• **EXERCISE DETAILS**: Give back the lines of the records exactly, starting at the first and ending at the one with "open Sys2Proof Sys2Proof.Machine".

• **INPUT FOR THIS TASK**:
- Opening Delimiter -
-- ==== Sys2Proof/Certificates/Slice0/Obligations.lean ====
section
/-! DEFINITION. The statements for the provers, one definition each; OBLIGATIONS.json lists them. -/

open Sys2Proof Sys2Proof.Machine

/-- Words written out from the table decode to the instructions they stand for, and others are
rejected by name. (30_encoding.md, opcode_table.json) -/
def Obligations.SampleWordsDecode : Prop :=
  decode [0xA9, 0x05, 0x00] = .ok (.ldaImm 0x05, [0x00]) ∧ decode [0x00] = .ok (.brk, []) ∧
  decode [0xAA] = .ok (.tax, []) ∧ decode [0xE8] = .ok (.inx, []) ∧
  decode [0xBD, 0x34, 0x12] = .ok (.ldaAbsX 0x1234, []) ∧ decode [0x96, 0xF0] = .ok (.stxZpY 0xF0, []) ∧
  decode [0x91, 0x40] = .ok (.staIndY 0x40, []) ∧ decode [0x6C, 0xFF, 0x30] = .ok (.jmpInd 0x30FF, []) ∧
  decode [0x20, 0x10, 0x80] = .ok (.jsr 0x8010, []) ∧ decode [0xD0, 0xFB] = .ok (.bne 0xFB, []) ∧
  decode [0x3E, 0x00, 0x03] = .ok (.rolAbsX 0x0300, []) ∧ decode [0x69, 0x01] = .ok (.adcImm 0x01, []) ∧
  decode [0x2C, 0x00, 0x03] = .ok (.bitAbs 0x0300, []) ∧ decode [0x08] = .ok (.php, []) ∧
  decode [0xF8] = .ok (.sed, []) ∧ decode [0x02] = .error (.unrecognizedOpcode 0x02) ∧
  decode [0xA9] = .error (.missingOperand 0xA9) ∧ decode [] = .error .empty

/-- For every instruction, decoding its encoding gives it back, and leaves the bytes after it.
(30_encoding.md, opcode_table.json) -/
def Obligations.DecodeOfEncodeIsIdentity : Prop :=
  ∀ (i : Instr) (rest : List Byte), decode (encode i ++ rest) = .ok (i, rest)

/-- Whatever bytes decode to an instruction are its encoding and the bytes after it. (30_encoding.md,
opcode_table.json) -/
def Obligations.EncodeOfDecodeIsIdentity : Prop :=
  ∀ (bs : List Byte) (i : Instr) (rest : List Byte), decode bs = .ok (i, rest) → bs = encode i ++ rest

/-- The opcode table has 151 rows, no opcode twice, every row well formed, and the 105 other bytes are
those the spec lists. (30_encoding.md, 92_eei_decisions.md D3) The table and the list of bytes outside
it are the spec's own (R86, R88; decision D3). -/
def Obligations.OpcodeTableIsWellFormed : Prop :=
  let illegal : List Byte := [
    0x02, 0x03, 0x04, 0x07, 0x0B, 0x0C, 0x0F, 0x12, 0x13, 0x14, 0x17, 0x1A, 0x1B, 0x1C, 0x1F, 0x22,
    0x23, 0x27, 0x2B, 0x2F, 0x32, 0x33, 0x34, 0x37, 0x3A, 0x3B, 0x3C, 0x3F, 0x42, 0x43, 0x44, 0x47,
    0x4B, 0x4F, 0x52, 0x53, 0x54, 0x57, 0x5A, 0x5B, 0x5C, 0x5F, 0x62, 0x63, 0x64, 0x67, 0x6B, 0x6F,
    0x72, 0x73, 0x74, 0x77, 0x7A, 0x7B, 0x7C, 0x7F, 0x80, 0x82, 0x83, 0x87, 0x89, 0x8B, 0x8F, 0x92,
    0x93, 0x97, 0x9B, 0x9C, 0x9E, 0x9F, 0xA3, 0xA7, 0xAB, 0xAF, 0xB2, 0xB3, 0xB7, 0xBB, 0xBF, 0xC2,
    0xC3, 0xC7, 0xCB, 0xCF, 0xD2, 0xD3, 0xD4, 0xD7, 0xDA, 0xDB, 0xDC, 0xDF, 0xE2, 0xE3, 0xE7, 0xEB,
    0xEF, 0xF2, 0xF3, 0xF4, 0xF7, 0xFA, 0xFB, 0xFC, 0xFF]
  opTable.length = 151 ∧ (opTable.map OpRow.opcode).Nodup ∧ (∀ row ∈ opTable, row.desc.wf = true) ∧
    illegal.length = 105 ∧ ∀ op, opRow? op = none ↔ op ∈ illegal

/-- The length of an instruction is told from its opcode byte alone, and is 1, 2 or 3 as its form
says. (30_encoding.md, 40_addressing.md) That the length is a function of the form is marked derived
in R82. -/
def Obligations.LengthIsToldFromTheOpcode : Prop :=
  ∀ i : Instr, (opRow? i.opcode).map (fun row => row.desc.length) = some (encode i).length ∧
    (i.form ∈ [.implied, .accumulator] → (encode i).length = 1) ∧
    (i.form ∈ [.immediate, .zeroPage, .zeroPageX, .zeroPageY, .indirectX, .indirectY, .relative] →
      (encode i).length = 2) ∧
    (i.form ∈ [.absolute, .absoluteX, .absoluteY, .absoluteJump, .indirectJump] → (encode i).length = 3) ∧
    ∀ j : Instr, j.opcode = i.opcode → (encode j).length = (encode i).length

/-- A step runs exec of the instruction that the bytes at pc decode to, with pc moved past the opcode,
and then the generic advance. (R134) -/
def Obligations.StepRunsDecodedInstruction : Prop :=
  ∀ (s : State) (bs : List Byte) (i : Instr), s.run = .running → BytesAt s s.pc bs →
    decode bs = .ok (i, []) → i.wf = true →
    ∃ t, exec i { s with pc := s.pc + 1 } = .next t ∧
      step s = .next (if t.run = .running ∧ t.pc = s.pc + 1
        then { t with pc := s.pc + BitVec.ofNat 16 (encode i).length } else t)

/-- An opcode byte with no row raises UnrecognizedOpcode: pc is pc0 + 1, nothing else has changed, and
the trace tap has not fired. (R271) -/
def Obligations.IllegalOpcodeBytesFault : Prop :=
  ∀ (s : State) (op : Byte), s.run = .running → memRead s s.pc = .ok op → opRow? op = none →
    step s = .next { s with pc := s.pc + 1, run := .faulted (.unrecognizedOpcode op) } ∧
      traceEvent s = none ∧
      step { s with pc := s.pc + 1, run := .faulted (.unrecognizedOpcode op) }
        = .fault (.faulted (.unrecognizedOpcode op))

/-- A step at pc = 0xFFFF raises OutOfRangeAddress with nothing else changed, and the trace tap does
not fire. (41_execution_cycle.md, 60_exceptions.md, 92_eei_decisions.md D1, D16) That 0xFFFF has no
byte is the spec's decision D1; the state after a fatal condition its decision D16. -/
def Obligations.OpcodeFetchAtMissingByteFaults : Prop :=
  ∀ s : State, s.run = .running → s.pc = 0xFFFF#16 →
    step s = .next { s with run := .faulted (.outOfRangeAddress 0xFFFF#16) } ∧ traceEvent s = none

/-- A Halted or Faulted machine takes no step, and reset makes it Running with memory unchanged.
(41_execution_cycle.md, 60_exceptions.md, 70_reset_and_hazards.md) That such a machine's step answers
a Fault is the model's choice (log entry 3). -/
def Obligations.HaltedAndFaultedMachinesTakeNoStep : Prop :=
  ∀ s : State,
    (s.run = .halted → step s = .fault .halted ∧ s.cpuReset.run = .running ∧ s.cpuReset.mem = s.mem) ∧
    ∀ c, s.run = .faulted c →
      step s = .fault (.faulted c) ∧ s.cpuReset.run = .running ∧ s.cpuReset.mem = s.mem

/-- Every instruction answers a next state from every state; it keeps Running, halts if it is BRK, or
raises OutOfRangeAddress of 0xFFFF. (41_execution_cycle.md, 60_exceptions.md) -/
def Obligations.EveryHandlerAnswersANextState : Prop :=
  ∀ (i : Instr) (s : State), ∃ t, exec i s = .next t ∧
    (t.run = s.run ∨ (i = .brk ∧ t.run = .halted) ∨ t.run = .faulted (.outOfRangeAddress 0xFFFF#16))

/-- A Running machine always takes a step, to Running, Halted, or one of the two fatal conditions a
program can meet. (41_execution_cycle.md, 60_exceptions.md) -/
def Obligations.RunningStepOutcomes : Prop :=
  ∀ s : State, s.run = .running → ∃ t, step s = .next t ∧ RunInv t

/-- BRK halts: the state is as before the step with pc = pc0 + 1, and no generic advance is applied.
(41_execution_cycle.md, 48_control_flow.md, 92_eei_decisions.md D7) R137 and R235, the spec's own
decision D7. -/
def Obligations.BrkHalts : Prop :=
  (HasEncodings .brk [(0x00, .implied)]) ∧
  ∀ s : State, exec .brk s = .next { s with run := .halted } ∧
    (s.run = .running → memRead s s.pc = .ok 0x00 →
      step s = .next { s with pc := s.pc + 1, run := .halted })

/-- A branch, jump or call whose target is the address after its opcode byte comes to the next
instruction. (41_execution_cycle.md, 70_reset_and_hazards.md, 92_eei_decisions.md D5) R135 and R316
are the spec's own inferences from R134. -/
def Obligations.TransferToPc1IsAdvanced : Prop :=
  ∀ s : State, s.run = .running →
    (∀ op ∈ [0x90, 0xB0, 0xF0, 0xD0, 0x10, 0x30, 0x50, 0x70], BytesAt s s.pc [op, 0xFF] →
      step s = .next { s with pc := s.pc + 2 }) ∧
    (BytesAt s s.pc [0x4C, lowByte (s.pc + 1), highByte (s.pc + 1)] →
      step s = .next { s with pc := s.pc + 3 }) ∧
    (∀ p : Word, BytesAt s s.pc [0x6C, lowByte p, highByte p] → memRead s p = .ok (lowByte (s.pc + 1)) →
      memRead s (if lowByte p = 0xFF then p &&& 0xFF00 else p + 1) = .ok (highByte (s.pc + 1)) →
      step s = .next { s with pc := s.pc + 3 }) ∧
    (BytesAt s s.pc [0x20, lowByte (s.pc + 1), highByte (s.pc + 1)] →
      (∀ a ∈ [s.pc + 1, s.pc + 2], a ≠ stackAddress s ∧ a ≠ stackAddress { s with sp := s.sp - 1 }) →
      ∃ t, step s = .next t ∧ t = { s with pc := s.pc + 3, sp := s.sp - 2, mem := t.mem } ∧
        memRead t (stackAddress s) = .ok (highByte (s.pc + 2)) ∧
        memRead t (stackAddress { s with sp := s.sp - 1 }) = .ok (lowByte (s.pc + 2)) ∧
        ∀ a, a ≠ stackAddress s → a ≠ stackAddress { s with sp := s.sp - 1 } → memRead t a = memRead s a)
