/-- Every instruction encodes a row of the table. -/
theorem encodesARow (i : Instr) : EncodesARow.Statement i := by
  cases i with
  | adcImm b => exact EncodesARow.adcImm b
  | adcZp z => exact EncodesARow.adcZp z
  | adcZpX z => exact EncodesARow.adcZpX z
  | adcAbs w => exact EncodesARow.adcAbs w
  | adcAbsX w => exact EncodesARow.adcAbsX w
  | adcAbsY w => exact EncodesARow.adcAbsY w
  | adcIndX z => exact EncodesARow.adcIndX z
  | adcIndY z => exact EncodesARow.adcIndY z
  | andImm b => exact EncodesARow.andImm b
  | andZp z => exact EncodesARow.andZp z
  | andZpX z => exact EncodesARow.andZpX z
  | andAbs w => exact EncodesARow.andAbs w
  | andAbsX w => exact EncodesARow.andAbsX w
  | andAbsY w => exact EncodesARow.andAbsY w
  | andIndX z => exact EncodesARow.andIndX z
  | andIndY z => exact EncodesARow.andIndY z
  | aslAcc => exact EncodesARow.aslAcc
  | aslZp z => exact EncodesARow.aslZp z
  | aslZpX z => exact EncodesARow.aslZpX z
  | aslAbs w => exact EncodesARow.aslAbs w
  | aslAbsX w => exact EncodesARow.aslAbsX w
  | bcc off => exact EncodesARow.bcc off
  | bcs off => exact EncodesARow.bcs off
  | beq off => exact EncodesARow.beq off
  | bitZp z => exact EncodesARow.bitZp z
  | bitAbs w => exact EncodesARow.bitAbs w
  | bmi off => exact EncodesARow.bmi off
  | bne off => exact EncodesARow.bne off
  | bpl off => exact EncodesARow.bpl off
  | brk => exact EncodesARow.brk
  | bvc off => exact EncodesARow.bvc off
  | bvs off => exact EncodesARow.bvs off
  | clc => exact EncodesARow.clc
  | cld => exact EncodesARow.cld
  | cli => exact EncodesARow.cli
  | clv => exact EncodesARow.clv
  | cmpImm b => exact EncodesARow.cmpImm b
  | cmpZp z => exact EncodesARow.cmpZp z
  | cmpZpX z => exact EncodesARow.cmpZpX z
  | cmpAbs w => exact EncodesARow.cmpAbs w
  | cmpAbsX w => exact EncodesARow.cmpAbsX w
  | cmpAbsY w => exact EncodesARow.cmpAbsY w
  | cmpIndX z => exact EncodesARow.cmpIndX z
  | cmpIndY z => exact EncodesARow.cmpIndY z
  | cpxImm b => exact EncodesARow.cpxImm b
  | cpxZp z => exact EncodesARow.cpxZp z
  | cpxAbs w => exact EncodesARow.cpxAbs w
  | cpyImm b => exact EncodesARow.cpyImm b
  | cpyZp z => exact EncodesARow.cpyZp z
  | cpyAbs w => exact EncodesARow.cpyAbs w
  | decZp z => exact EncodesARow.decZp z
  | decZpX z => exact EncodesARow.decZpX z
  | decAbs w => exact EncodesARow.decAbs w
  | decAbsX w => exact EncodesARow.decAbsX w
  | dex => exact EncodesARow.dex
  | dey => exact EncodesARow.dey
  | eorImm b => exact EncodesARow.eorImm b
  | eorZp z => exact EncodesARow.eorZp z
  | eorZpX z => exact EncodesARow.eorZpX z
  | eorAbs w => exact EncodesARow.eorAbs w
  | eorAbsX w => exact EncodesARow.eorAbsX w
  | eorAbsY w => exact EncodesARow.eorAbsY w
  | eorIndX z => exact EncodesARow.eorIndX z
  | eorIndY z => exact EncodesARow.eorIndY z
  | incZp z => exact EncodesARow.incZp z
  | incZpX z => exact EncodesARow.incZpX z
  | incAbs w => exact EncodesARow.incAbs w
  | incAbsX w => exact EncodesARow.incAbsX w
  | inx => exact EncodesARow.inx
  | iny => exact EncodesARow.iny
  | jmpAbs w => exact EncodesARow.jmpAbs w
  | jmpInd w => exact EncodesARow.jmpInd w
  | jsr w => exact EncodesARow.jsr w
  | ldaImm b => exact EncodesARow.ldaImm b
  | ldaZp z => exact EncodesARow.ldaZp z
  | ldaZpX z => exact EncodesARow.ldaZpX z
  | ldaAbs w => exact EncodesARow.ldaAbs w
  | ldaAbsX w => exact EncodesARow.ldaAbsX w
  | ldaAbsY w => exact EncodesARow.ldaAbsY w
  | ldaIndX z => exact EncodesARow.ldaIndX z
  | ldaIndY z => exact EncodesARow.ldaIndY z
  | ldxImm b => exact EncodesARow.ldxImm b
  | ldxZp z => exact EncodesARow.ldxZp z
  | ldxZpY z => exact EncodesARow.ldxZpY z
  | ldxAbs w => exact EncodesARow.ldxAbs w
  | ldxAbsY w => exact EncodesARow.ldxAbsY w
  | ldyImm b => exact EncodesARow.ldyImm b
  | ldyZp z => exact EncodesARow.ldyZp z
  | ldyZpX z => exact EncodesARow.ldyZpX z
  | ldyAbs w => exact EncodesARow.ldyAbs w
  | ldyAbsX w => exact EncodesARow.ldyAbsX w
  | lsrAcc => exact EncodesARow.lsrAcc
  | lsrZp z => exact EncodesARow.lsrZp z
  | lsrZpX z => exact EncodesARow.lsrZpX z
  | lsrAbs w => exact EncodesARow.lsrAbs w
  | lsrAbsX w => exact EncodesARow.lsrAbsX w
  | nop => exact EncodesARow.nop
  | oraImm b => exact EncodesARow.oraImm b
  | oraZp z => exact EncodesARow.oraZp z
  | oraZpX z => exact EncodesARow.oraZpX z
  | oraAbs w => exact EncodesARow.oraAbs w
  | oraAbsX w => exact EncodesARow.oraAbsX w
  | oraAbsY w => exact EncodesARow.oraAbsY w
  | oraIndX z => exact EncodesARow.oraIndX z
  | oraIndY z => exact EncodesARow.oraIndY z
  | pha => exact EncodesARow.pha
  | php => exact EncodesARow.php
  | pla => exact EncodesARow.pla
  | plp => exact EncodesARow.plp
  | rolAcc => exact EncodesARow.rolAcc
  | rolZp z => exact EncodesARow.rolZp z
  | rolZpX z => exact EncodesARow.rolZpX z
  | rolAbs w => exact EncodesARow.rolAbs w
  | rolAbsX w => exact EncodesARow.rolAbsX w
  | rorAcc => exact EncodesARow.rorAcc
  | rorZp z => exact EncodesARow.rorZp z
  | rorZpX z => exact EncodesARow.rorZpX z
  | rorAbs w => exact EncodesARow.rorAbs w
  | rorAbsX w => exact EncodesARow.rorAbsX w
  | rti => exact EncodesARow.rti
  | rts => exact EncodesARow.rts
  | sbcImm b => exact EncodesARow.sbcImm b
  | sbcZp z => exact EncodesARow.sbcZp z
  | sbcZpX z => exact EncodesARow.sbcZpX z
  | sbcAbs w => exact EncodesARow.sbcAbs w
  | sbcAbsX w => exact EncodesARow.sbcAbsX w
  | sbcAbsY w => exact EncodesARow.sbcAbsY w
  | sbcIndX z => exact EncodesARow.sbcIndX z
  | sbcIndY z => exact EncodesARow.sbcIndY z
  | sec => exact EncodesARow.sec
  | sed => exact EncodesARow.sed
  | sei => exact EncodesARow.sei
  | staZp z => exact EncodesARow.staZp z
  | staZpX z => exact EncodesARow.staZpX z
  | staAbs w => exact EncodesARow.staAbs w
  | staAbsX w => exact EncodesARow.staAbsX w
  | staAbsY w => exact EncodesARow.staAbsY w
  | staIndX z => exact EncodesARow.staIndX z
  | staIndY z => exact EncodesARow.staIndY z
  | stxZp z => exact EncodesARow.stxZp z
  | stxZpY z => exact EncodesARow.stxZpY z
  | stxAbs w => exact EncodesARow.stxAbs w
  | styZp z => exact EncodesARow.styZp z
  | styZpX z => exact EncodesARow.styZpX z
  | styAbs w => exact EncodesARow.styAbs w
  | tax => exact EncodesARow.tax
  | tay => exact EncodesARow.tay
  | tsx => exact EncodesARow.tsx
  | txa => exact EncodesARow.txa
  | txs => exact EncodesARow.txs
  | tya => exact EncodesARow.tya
- Closing Delimiter -
• **TASK SOLUTION**:
-- ==== Sys2Proof/Certificates/Slice0/Obligations.lean ====
section
/-! DEFINITION. The statements for the provers, one definition each; OBLIGATIONS.json lists them. -/

open Sys2Proof Sys2Proof.Machine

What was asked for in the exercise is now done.